### PROBLEM TO SOLVE
Please show each line of the listing where "width" is present.

### RECORD EXCERPTS
......
-- ==== Sys2Proof/Certificates/Slice0/Obligations.lean ====
section
/-! DEFINITION. The statements for the provers: what each command does, what it leaves alone, and the rules every step keeps. -/

open Sys2Proof Sys2Proof.Machine

/-- A step runs the command at the front of the queue on the state with the queue's rest. -/
def Obligations.StepRunsFrontCommand : Prop :=
  ∀ (c : Instr) (rest : List Instr) (s : State), step { s with pending := c :: rest } = exec c { s with pending := rest }

/-- A step takes exactly the front command from the queue, and what has already left the device stays as it left, in order. The queue is
the model's own (log 1). -/
def Obligations.StepConsumesOneCommand : Prop :=
  ∀ s t : State, step s = .next t → t.pending = s.pending.tail ∧ s.out <+: t.out

/-- Every step keeps the stores in their one canonical form. -/
def Obligations.CanonicalStoresKept : Prop := ∀ s t : State, s.Canonical → step s = .next t → t.Canonical

/-- The stores are canonical after reset. -/
def Obligations.CanonicalStoresAtReset : Prop := State.reset.Canonical

/-- Every command answers a next state, but for an ECC event beyond the addressable words and an instruction of the open debug port. -/
def Obligations.CommandsStopOnlyWhereTheSpecGivesNoEffect : Prop :=
  (∀ (i : Instr) (s : State), ¬ Stops i s → ∃ t, exec i s = .next t) ∧
  (∀ (c : Fin 16) (word : Nat) (rw_ : Bool) (use : PoisonUse) (s : State), 0x38000000 ≤ word →
    exec (.eccCorrected c word rw_) s = .fault .dramAddress ∧ exec (.eccPoison c word use) s = .fault .dramAddress) ∧
  (∀ (code : BitVec 4) (tdi : Bool) (s : State), s.debugOpen = true → code ≠ 0xF → exec (.bypass code tdi) s = .refused .openDebugPort)

/-- A field reads back what was written to it; every other field, the other copy of it, and the rest of the state stay. -/
def Obligations.RegisterFieldsReadBack : Prop :=
  ∀ (s : State) (rg : Nat) (f : Fld) (v : Nat), f.Placed →
    ((s.wr rg f v).rd rg f = v % 2 ^ f.width ∧
      (∀ rg' g, g.Placed → (rg' ≠ rg ∨ g.same f = false) → (s.wr rg f v).rd rg' g = s.rd rg' g) ∧
      (∀ rg' g, g.Placed → (s.wr rg f v).rdFly rg' g = s.rdFly rg' g) ∧
      s.wr rg f v = { s with regs := (s.wr rg f v).regs }) ∧
    ((s.wrFly rg f v).rdFly rg f = v % 2 ^ f.width ∧
      (∀ rg' g, g.Placed → (rg' ≠ rg ∨ g.same f = false) → (s.wrFly rg f v).rdFly rg' g = s.rdFly rg' g) ∧
      (∀ rg' g, g.Placed → (s.wrFly rg f v).rd rg' g = s.rd rg' g) ∧
      s.wrFly rg f v = { s with regs := (s.wrFly rg f v).regs })

/-- A write of channel DRAM changes its enabled bytes and the poison marks of the words it covers whole, and nothing else. -/
def Obligations.ChannelDramReadsBack : Prop :=
  ∀ (s : State) (c : Fin 16) (a : Nat) (bs : List (Option Byte)), a + bs.length ≤ 2 ^ 33 →
    (∀ i b, bs[i]? = some (some b) → (s.dramWrite c a bs).dramByte c (a + i) = b) ∧
    (∀ d x, x < 2 ^ 33 → (∀ i b, bs[i]? = some (some b) → ¬ (d = c ∧ x = a + i)) →
      (s.dramWrite c a bs).dramByte d x = s.dramByte d x) ∧
    (∀ d w, w < 2 ^ 30 → (s.dramWrite c a bs).poisoned d w =
      if d = c ∧ a / 8 ≤ w ∧ w < (a + bs.length + 7) / 8 ∧ coversWord a bs w = true then false else s.poisoned d w) ∧
    s.dramWrite c a bs = { s with dram := (s.dramWrite c a bs).dram, poison := (s.dramWrite c a bs).poison }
......
### OUTPUT
    ((s.wr rg f v).rd rg f = v % 2 ^ f.width ∧
    ((s.wrFly rg f v).rdFly rg f = v % 2 ^ f.width ∧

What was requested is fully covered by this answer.